Pandas has the helpful Time series / date functionality page in its documentation. The function from which we started is generic, but for important cases such as hourly and daily time steps, there are options to use the freq argument to the date_range function

pd.date_range(start, periods=n, freq="H")
CPU times: user 242 µs, sys: 686 µs, total: 928 µs
Wall time: 520 µs
DatetimeIndex(['2000-01-01 00:00:00', '2000-01-01 01:00:00',
               '2000-01-01 02:00:00', '2000-01-01 03:00:00',
               '2000-01-01 04:00:00', '2000-01-01 05:00:00',
               '2000-01-01 06:00:00', '2000-01-01 07:00:00',
               '2000-01-01 08:00:00', '2000-01-01 09:00:00',
               '2009-12-28 14:00:00', '2009-12-28 15:00:00',
               '2009-12-28 16:00:00', '2009-12-28 17:00:00',
               '2009-12-28 18:00:00', '2009-12-28 19:00:00',
               '2009-12-28 20:00:00', '2009-12-28 21:00:00',
               '2009-12-28 22:00:00', '2009-12-28 23:00:00'],
              dtype='datetime64[ns]', length=87600, freq='H')

It is two order of magnitude faster… Definitely worth a re-engineering of the features in the we started from.

This probably does not solve the issue for many other cases (irregular time steps, e.g. monthly), but there are many cases where we could benefit. The date_range documentation specifies that an arbitrary DateOffset to its freq argument (freq: str or DateOffset, default ‘D’).

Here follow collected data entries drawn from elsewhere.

-- ==== Sys2Proof/Machine/Step.lean ====
section
/-! DEFINITION. One step of the machine: the host's next command carried out. -/

namespace Sys2Proof.Machine

/-- One command of the command port; a STEP when the host has no other to issue. -/
def step (s : State) : Host.Outcome State Fault Refusal := runCommand (nextCommand s).1 (nextCommand s).2

/-- The state with an instruction of the opcode table stored where a STEP fetches next, that STEP being the host's next
command, and the bytes answered by plain memory (they are already, unless a region says otherwise). PC, the registers
and every other field stay; in a state whose Always flag is clear the STEP still ends with CorruptedState, as the spec says. -/
def State.withFetchWord (s : State) (nbits w : Nat) : State :=
  { s.place s.pc (tableBytes nbits w) with commands := [] }

end Sys2Proof.Machine
end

How efficient is this operation on our 87600 data points?

d_offset = pd.tseries.offsets.DateOffset(minutes=15)
start + d_offset
Timestamp('2000-01-01 00:15:00')
pd.date_range(start, periods=n, freq=d_offset)
CPU times: user 1.5 s, sys: 1.32 ms, total: 1.5 s
Wall time: 1.5 s
DatetimeIndex(['2000-01-01 00:00:00', '2000-01-01 00:15:00',
               '2000-01-01 00:30:00', '2000-01-01 00:45:00',
               '2000-01-01 01:00:00', '2000-01-01 01:15:00',
               '2000-01-01 01:30:00', '2000-01-01 01:45:00',
               '2000-01-01 02:00:00', '2000-01-01 02:15:00',
               '2002-07-01 09:30:00', '2002-07-01 09:45:00',
               '2002-07-01 10:00:00', '2002-07-01 10:15:00',
               '2002-07-01 10:30:00', '2002-07-01 10:45:00',
               '2002-07-01 11:00:00', '2002-07-01 11:15:00',
               '2002-07-01 11:30:00', '2002-07-01 11:45:00'],
              dtype='datetime64[ns]', length=87600, freq='<DateOffset: minutes=15>')

It looks like in this case this is actually a fair bit slower than my original implementation. Interesting. And using start.to_datetime64() makes no difference too.

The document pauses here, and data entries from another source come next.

-- ==== Sys2Proof/Machine/Assembler.lean ====
section
/-! DEFINITION. The assembler syntax (30_encoding R101-R103): a line of characters is split into a mnemonic and an
operand form, and these give an instruction. -/

namespace Sys2Proof.Machine

/-- The operand of an assembler line (R101, R102). -/
inductive AsmOperand where
  /-- No operand. -/
  | none
  /-- `#$hh`. -/
  | immediate (v : Byte)
  /-- `$hh`, two hex digits. -/
  | twoDigits (z : Byte)
  /-- `$hhhh`, four hex digits: an absolute address, or a branch's target. -/
  | fourDigits (a : Addr)
  /-- `*d`, a raw signed decimal branch offset. -/
  | rawOffset (d : Int)
deriving DecidableEq, Repr

/-- The offset that takes a branch at `op` to `target`: `target - (op + 1)` as a signed number, if it lies in
[-128, 127]; else the line is rejected (R102). -/
def offsetTo (op target : Addr) : Option Addr :=
  let off := target - (op + 1)
  if isOffset off then some off else none

/-- A raw offset d, if it lies in [-128, 127] (R102). -/
def rawOffset (d : Int) : Option Addr :=
  if -128 ≤ d ∧ d ≤ 127 then some (BitVec.ofInt 16 d) else none

/-- A branch's operand: a target address or a raw offset (R102). -/
def branchOperand (op : Addr) (make : Addr → Instr) : AsmOperand → Option Instr
  | .fourDigits target => (offsetTo op target).map make
  | .rawOffset d => (rawOffset d).map make
  | .none | .immediate _ | .twoDigits _ => Option.none

/-- A load's operand: two digits select zero-page and four absolute, even for an address below 0x0100 (R101). -/
def loadOperand (imm : Byte → Instr) (zp abs : Addr → Instr) : AsmOperand → Option Instr
  | .immediate v => some (imm v)
  | .twoDigits z => some (zp (zext16 z))
  | .fourDigits a => some (abs a)
  | .none | .rawOffset _ => Option.none

/-- A store's operand: as a load's, without an immediate form (R98, R101). -/
def storeOperand (zp abs : Addr → Instr) : AsmOperand → Option Instr
  | .twoDigits z => some (zp (zext16 z))
  | .fourDigits a => some (abs a)
  | .none | .immediate _ | .rawOffset _ => Option.none

/-- An operandless line. -/
def noOperand (i : Instr) : AsmOperand → Option Instr
  | .none => some i
  | .immediate _ | .twoDigits _ | .fourDigits _ | .rawOffset _ => Option.none

/-- The instruction of an assembler line whose first byte will stand at `op`, or none where the line is rejected. There
is no pseudo-instruction (R103). -/
def assemble (op : Addr) (mnemonic : List Char) (operand : AsmOperand) : Option Instr :=
  match mnemonic with
  | ['L', 'D', 'A'] => loadOperand .ldaImm .ldaZp .ldaAbs operand
  | ['L', 'D', 'X'] => loadOperand .ldxImm .ldxZp .ldxAbs operand
  | ['L', 'D', 'Y'] => loadOperand .ldyImm .ldyZp .ldyAbs operand
  | ['S', 'T', 'A'] => storeOperand .staZp .staAbs operand
  | ['S', 'T', 'X'] => storeOperand .stxZp .stxAbs operand
  | ['S', 'T', 'Y'] => storeOperand .styZp .styAbs operand
  | ['B', 'P', 'L'] => branchOperand op .bpl operand
  | ['B', 'M', 'I'] => branchOperand op .bmi operand
  | ['B', 'V', 'C'] => branchOperand op .bvc operand
  | ['B', 'V', 'S'] => branchOperand op .bvs operand
  | ['B', 'C', 'C'] => branchOperand op .bcc operand
  | ['B', 'C', 'S'] => branchOperand op .bcs operand
  | ['B', 'N', 'E'] => branchOperand op .bne operand
  | ['B', 'E', 'Q'] => branchOperand op .beq operand
  | ['C', 'L', 'C'] => noOperand .clc operand
  | ['S', 'E', 'C'] => noOperand .sec operand
  | ['C', 'L', 'I'] => noOperand .cli operand
  | ['S', 'E', 'I'] => noOperand .sei operand
  | ['C', 'L', 'V'] => noOperand .clv operand
  | ['C', 'L', 'D'] => noOperand .cld operand
  | ['S', 'E', 'D'] => noOperand .sed operand
  | _ => Option.none

/-- The characters that are digits, as runs of consecutive code points: the first character of a run, how many it has,
and the value of its first. The letters of base 16 are capital or small (log entry 13). -/
def digitRuns : List (Char × Nat × Nat) := [('0', 10, 0), ('A', 6, 10), ('a', 6, 10)]

/-- The value of a character as a digit of a base, if it is one. -/
def digitValue (base : Nat) (c : Char) : Option Nat :=
  (digitRuns.findSome? fun (first, count, value) =>
    let place := c.toNat - first.toNat
    if first.toNat ≤ c.toNat ∧ place < count then some (value + place) else none).filter (· < base)

/-- The number a list of digits writes in a base, most significant first, `acc` standing before them. -/
def digits (base : Nat) (acc : Nat) : List Char → Option Nat
  | [] => some acc
  | c :: cs => (digitValue base c).bind fun d => digits base (base * acc + d) cs

/-- The operand a list of characters writes (R101, R102). -/
def parseOperand : List Char → Option AsmOperand
  | ['#', '$', h, l] => (digits 16 0 [h, l]).map fun n => .immediate (BitVec.ofNat 8 n)
  | ['$', h, l] => (digits 16 0 [h, l]).map fun n => .twoDigits (BitVec.ofNat 8 n)
  | ['$', a, b, c, d] => (digits 16 0 [a, b, c, d]).map fun n => .fourDigits (BitVec.ofNat 16 n)
  | '*' :: '-' :: d :: ds => (digits 10 0 (d :: ds)).map fun n : Nat => .rawOffset (-(n : Int))
  | '*' :: d :: ds => (digits 10 0 (d :: ds)).map fun n : Nat => .rawOffset n
  | _ => Option.none

/-- The instruction a line writes, or none where the line is rejected: a three-letter mnemonic, and after one space its
operand if it has one (R101). -/
def assembleLine (op : Addr) : List Char → Option Instr
  | [a, b, c] => assemble op [a, b, c] .none
  | a :: b :: c :: ' ' :: operand => (parseOperand operand).bind fun o => assemble op [a, b, c] o
  | _ => Option.none

end Sys2Proof.Machine
end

This demonstrated a relatively simple, but real case where cProfiler helps alleviate usually small but pervasive runtime inefficiencies. In this case, so far we have not needed to look close to the Python/C interoperability layer. The key bottleneck was pure python. I envisage I may post something later on looking at trickier situation.

To be honest, I did second guess a few things upfront. But the cProfiler and simpler %%time brought at least confirmation and sometimes useful, conter-intuitive insight. “You cannot manage what you cannot measure” as the saying goes.